A $R$-module $M$ is called flat if every exact sequence of $R$ -modules $0 \to N_1 \to N_2 \to N_3 \to 0$ stays after tensoring with $M$ exact:
$0 \to M \otimes _ R N_1 \to M \otimes _ R N_2 \to M \otimes _ R N_3 \to 0$
Futhermore $M$ is called faithfully flat iff the complex of $R$-modules $N_1→N_2→N_3$ is exact if and only if the sequence $M⊗_R N_1→M⊗_ RN_2→M⊗_R N_3$ is exact.
I have two questions concerning faithfully flatness:
- Since tensor products commute with direct sums obviously free $R$-modules $R^I$ are flat.
Are free $R$-modules also faithfully flat? Especially if we have exact sequence $M⊗_R N_1→M⊗_ RN_2→M⊗_R N_3$ for $M \cong R^I$ for arbitrary index set $I$ and therefore the exact sequence $N_1^I→N_2^I→N_3^I$, should $N_1→N_2→N_3$ be also exact and how to prove that?
- Let $A$ be a flat $R$ algebra and therefore a $R$ module.
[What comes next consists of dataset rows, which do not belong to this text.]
-- ==== Sys2Proof/Machine/Lanes.lean ====
section
/-! DEFINITION. One lane: results in flight and their landing (R65 to R81), retirement records and the signature (R198 to
R203), the parse (R238, R239), system registers (R54 to R56, R148 to R155), and what a bundle's instructions do. -/

namespace Sys2Proof.Machine

/-! ### Records (R201 to R203) -/

/-- One record folded into the lane's signature. -/
def Lane.fold (l : Lane) (r : Rec) : Lane :=
  { l with sig := crc64 l.sig (recOctets r), recs := l.recs ++ [r] }

def Lane.foldAll (l : Lane) (rs : List Rec) : Lane := rs.foldl Lane.fold l

/-- The records of a landed result (R202); none for g0 (R200). -/
def landRecs (cur : Fin 4) (r : Result) : List Rec :=
  let mk (k : Nat) (v : Word) (d : Nat) : Rec := ⟨r.pc, 0, v, BitVec.ofNat 8 k, BitVec.ofNat 8 d, 0, BitVec.ofNat 8 r.slot⟩
  let lo : Word := r.val.setWidth 64
  let hi : Word := (r.val >>> 64).setWidth 64
  match r.dest with
  | .g n => if n = 0 then [] else [mk 1 lo (cur.val * 64 + n.toNat)]
  | .f n => [mk 2 lo n.toNat]
  | .p n => [mk 3 lo n.toNat, mk 4 hi n.toNat]
  | .q => [mk 5 lo 0, mk 5 hi 1]

/-- The 187 parse items in their order (R239). -/
def parseItems (c : LaneCore) : List Word :=
  let bank (b : Bank) : List Word :=
    (List.range 31).map (fun i => b.g.toList.getD (i + 1) 0) ++ [b.pc, b.psw, b.rpc.setWidth 64, b.epriv]
  let busy : Nat := (List.finRange 4).foldl (fun a (b : Fin 4) => a + c.banks[b].busy.toNat * 2 ^ b.val) 0
  c.banks.toList.flatMap bank ++ [BitVec.ofNat 64 busy] ++ c.f.toList
    ++ c.p.toList.flatMap (fun (w : BitVec 128) => [w.setWidth 64, (w >>> 64).setWidth 64]) ++ [c.q0, c.q1]
    ++ [c.vbr, c.vbrM, c.dfsp, BitVec.ofNat 64 c.budget]

def parseRecs (c : LaneCore) : List Rec :=
  (parseItems c).zipIdx.map fun p => ⟨0, BitVec.ofNat 64 p.2, p.1, 0x10, 0, 0, 0⟩

/-- A clause opens in a lane: a fresh signature, and the parse where one is due (R203, R238). -/
def Lane.openClause (l : Lane) (parsed : Bool) : Lane :=
  let l := { l with sig := sigInit, bad := false, recs := [], bundleRecs := [], mts := none }
  if parsed then l.foldAll (parseRecs l.core) else l

/-! ### Landing (R67 to R72, R78) -/

/-- A result in its register, its flags in the PSW. -/
def LaneCore.put (c : LaneCore) (r : Result) : LaneCore :=
  let c := c.setCur fun b => { b with psw := addFlags b.psw r.flags.toNat }
  match r.dest with
  | .g n => c.setCur fun b => b.wg n (r.val.setWidth 64)
  | .f n => { c with f := c.f.set n.toNat (r.val.setWidth 64) }
  | .p n => { c with p := c.p.set n.toNat r.val }
  | .q => { c with q0 := r.val.setWidth 64, q1 := (r.val >>> 64).setWidth 64 }

/-- Results that land together, earliest issued first; one superseded by a later one leaves no record (R69, R200). -/
def landAll (c : LaneCore) : List Result → LaneCore × List Rec
  | [] => (c, [])
  | r :: t =>
    let recs := if t.any fun x => x.dest == r.dest then [] else landRecs c.cur r
    let (c, l) := landAll (c.put r) t
    (c, recs ++ l)

/-- The flags that a slot's landing results set. -/
def dueFlags (l : List Result) : Nat := l.foldl (fun a r => a ||| r.flags.toNat) 0

/-- The end of one issue slot (R67): distances fall by one, those at 0 land. The last component is the flags set. -/
def LaneCore.advance (c : LaneCore) : LaneCore × List Rec × Nat :=
  let fl := c.flight.map fun r => { r with left := r.left - 1 }
  let due := fl.filter fun r => r.left == 0
  let (c, recs) := landAll { c with flight := fl.filter fun r => r.left != 0 } due
  (c, recs, dueFlags due)

/-- A load due at the end of this slot has no data yet, so the lanes freeze (R65, R729). -/
def LaneCore.stalled (c : LaneCore) : Bool := c.flight.any fun r => decide (r.left ≤ 1) && !r.arrived

/-- Some load has no data yet. -/
def LaneCore.waiting (c : LaneCore) : Bool := c.flight.any fun r => !r.arrived

/-- Every result in flight lands, in the order in which it would (R79); at most 24 steps. -/
def LaneCore.drainN : Nat → LaneCore → LaneCore × List Rec
  | 0, c => (c, [])
  | n + 1, c =>
    if c.flight.isEmpty then (c, [])
    else
      let (c, r, _) := c.advance
      let (c, r2) := LaneCore.drainN n c
      (c, r ++ r2)

def LaneCore.drain (c : LaneCore) : LaneCore × List Rec := LaneCore.drainN 24 c

def Lane.drain (l : Lane) : Lane :=
  let (c, r) := l.core.drain
  { l with core := c }.foldAll r

/-! ### System registers (R54 to R56, R135, R148 to R155) -/

/-- The numbers 0x100 to 0x1FF: bank and index (R149). -/
def srBank (n : Nat) : Fin 4 := ⟨n / 64 % 4, Nat.mod_lt _ (by decide)⟩
def srIdx (n : Nat) : Nat := n % 64

/-- A number of the current bank under its short name (R151). -/
def srCanon (cur : Fin 4) (n : Nat) : Nat :=
  if 0x100 ≤ n ∧ srBank n = cur then
    match srIdx n with
    | 0x21 => 0
    | 0x22 => 1
    | 0x23 => 5
    | _ => n
  else n

/-- An MFS is allowed (R54, R152, R153). -/
def mfsAllowed (c : LaneCore) (n : Nat) : Bool :=
  let p := c.priv
  if 0x100 ≤ n then
    p != 0 && (srBank n == c.cur || p == 3 || (srBank n != 3 && pswPriv c.banks[srBank n].psw != 3))
  else
    match n with
    | 0 => true
    | 1 => true
    | 2 => p != 0
    | 5 => p != 0
    | _ => p == 3

/-- An MTS of value v is allowed (R54, R55, R152, R153). -/
def mtsAllowed (c : LaneCore) (n : Nat) (v : Word) : Bool :=
  let p := c.priv
  if 0x100 ≤ n then mfsAllowed c n
  else
    match n with
    | 0 => p != 0 || !pswOtherChange c.psw v
    | 1 => p != 0
    | 2 => p != 0
    | 5 => p != 0
    | _ => p == 3

/-- The value an MFS reads. -/
def mfsValue (c : LaneCore) (num : Nat) : Word :=
  let n := srCanon c.cur num
  if 0x100 ≤ n then
    let b := c.banks[srBank n]
    let i := srIdx n
    if i < 0x20 then b.rg (BitVec.ofNat 5 i)
    else if i = 0x20 then b.pc
    else if i = 0x21 then b.psw
    else if i = 0x22 then b.rpc.setWidth 64
    else b.epriv
  else
    match n with
    | 0 => c.psw
    | 1 => c.bank.rpc.setWidth 64
    | 2 => c.vbr
    | 3 => c.vbrM
    | 4 => c.dfsp
    | _ => c.bank.epriv

/-- An MTS to another bank's PSW (R154, R155). -/
def pswOther (priv : Nat) (old v : Word) : Word :=
  let w := pswMts old v
  if priv = 3 ∧ pswPriv v ≠ 2 then setField w 1 0 (pswPriv v) else w

/-- What an MTS leaves (R54 to R56, R151, R154, R155). -/
def mtsWrite (c : LaneCore) (num : Nat) (v : Word) : LaneCore :=
  let n := srCanon c.cur num
  if 0x100 ≤ n then
    let i := srIdx n
    let p := c.priv
    let same := srBank n == c.cur
    c.setBank (srBank n) fun b =>
      if i < 0x20 then b.wg (BitVec.ofNat 5 i) v
      else if i = 0x20 then (if same then b else { b with pc := v })
      else if i = 0x21 then { b with psw := pswOther p b.psw v }
      else if i = 0x22 then { b with rpc := v.setWidth 32 }
      else b
  else
    match n with
    | 0 => c.setCur fun b => { b with psw := if c.priv = 0 then pswFpFields b.psw v else pswMts b.psw v }
    | 1 => c.setCur fun b => { b with rpc := v.setWidth 32 }
    | 2 => { c with vbr := v }
    | 3 => { c with vbrM := v }
    | 4 => { c with dfsp := v }
    | _ => c

/-! ### The end of a slot in a lane (R198) -/

/-- Landing results, then the slot's own records, then its MTS. The flags set come second. -/
def Lane.endSlot (l : Lane) : Lane × Nat :=
  let (c, recs, fl) := l.core.advance
  let l := ({ l with core := c }.foldAll recs).foldAll l.bundleRecs
  let l := { l with bundleRecs := [] }
  (match l.mts with
    | some (n, v) => { l with core := mtsWrite l.core n.toNat v, mts := none }
    | none => l, fl)

/-! ### One instruction in a lane -/

/-- What an instruction takes from outside the lane: its bundle's address, its own address and slot, the address behind
the delay slot that follows it (R89), and the value its load receives, with whether the data is there (R195, R729). -/
structure OpCtx where
  pc : Word
  ipc : Word
  slot : Nat
  fall : Word
  data : Word
  arrived : Bool

/-- Where a branch goes: taken or not (R130, R131). -/
def branchTaken (c : LaneCore) : Op → Bool
  | .bcc cond _ a b _ => condHolds cond (c.rg a) (c.rg b)
  | _ => true

/-- The target of a branch or jump (R90, R130). -/
def branchTarget (c : LaneCore) (ipc : Word) : Op → Word
  | .bcc _ _ _ _ off => ipc + wordOff12 off
  | .br off => ipc + wordOff25 off
  | .call off => ipc + wordOff25 off
  | .jr r => regTarget (c.rg r)
  | .callr r => regTarget (c.rg r)
  | .ret => regTarget (c.rg 31)
  | _ => ipc

/-- The address of the bundle behind the delay slot (R83). -/
def afterDelay (c : LaneCore) (x : OpCtx) (op : Op) : Word :=
  if branchTaken c op then branchTarget c x.ipc op else x.fall

/-- The results an instruction starts, from the registers as read at issue (R63, R66, R68). -/
def opResults (c : LaneCore) (x : OpCtx) (op : Op) : List Result :=
  let mk (d : Dest) (v : BitVec 128) (n : Nat) (fl : BitVec 5) (u : ResUnit) : Result :=
    { dest := d, val := v, left := n, flags := fl, unit := u, arrived := true, pc := x.ipc, slot := x.slot }
  let g (r : Reg) (v : Word) : Result := mk (.g r) (v.setWidth 128) 1 0 .plain
  match op with
  | .alu fn rd a b => [g rd (aluResult fn (c.rg a) (c.rg b))]
  | .imm fn rd a i => [g rd (immResult fn (c.rg a) i)]
  | .mul fn pd a b => [mk (.p pd) (mulResult fn (c.rg a) (c.rg b) (c.rp pd)) 4 0 .plain]
  | .div sgn a b =>
    let (q, r) := divResult sgn (c.rg a) (c.rg b)
    [mk .q (r ++ q) 24 0 .divide]
  | .mfp hi rd ps => [g rd (if hi then ((c.rp ps) >>> 64).setWidth 64 else (c.rp ps).setWidth 64)]
  | .mtp pd a b => [mk (.p pd) (c.rg b ++ c.rg a) 1 0 .plain]
  | .mfq rd second => [g rd (if second then c.q1 else c.q0)]
  | .fp fn single rd a b e =>
    let src (r : Reg) : Word := if fpFromG fn then c.rg r else c.rf r
    let res := fpResult fn single (pswRM c.psw) (src a) (c.rf b) (c.rf e)
    let d : Dest := if fpToG fn then .g rd else .f rd
    let u : ResUnit := match fn with | .fdiv => .fpDivide | .fsqrt => .fpDivide | _ => .plain
    [mk d (BitVec.ofNat 128 res.bits) (fpDistance fn) (BitVec.ofNat 5 res.flags) u]
  | .mem fn rt rb post off =>
    let ld : List Result :=
      if memIsLoad fn then
        [{ mk (memDest fn rt) ((loadExtend fn x.data.toNat).setWidth 128) 3 0 .load with arrived := x.arrived }]
      else []
    ld ++ (if post then [g rb (memBase c rb off)] else [])
  | .call _ => [g 31 x.fall]
  | .callr _ => [g 31 x.fall]
  | .mfs rd sr => [g rd (mfsValue c sr.toNat)]
  | _ => []

/-- A divide or an FP divide cancels the one in flight in its unit (R72, R75). -/
def cancelUnit (op : Op) (fl : List Result) : List Result :=
  match op with
  | .div .. => fl.filter fun r => r.unit != .divide
  | .fp fn .. => (match fn with
    | .fdiv => fl.filter fun r => r.unit != .fpDivide
    | .fsqrt => fl.filter fun r => r.unit != .fpDivide
    | _ => fl)
  | _ => fl

/-- DEST of an MTS record: the bank register that its number names, 0 where it names none (R149, R151, R201). -/
def mtsDest (cur : Fin 4) (n : Nat) : Nat :=
  if 0x100 ≤ n then n % 256
  else
    match n with
    | 0 => cur.val * 64 + 0x21
    | 1 => cur.val * 64 + 0x22
    | 5 => cur.val * 64 + 0x23
    | _ => 0

/-- The records an instruction forms at the end of its slot, beside those of landing results (R198, R202). A load's record
names no destination, and an MTS's holds the source register as it stands (DESIGN CHOICE, log 14). -/
def opRecs (c : LaneCore) (x : OpCtx) (op : Op) : List Rec :=
  let mk (k : Byte) (addr v : Word) (size : Nat) : Rec := ⟨x.ipc, addr, v, k, 0, BitVec.ofNat 8 size, BitVec.ofNat 8 x.slot⟩
  match op with
  | .mem fn rt rb post off =>
    if memIsLoad fn then [mk 6 (memAddr c rb post off) 0 (memSize fn)]
    else [mk 7 (memAddr c rb post off) (storeData c fn rt) (memSize fn)]
  | .mts sr r => [{ mk 9 (sr.setWidth 64) (c.rg r) 0 with dest := BitVec.ofNat 8 (mtsDest c.cur sr.toNat) }]
  | .bcc .. => [mk 8 0 (afterDelay c x op) 0]
  | .br _ => [mk 8 0 (afterDelay c x op) 0]
  | .call _ => [mk 8 0 (afterDelay c x op) 0]
  | .jr _ => [mk 8 0 (afterDelay c x op) 0]
  | .callr _ => [mk 8 0 (afterDelay c x op) 0]
  | .ret => [mk 8 0 (afterDelay c x op) 0]
  | _ => []

/-- The return-address stack behind an instruction (R92, R93). -/
def rasAfter (ras : List Word) (x : OpCtx) : Op → List Word
  | .call _ => (x.fall :: ras).take 16
  | .callr _ => (x.fall :: ras).take 16
  | .ret => ras.tail
  | _ => ras

/-- One instruction of a bundle acts in a lane; `src` is the lane's state before the bundle (R63). -/
def Lane.act (l : Lane) (src : LaneCore) (x : OpCtx) (op : Op) : Lane :=
  { l with
    core := { l.core with flight := cancelUnit op l.core.flight ++ opResults src x op }
    bundleRecs := l.bundleRecs ++ opRecs src x op
    mts := (match op with | .mts sr r => some (sr, src.rg r) | _ => l.mts)
    ras := rasAfter l.ras x op }

end Sys2Proof.Machine
end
Is that true that in this case $A$ is faithfully flat iff the induced map on Specs $\operatorname{Spec}(A) \to \operatorname{Spec}(R)$ is surjective?
If yes, does anybody have a good reference for a proof that this characterisation of faithfully flatness coincides with the previous one?
Yes free modules are faithfully flat, because tensor products commute with direct sums, and a free $R$-module is isomorphic to some $R^{(I)}$ (and not $R^I$ as you erroneously wrote).
Other than Atiyah-Mcdonald's Commutative Algebra already mentioned, you have Nicolas Bourbaki, Commutative Algebra, Ch. 1 Flat Modules, §3 Faithfully Flat Modules, n° 5, Faithfully Flat Rings.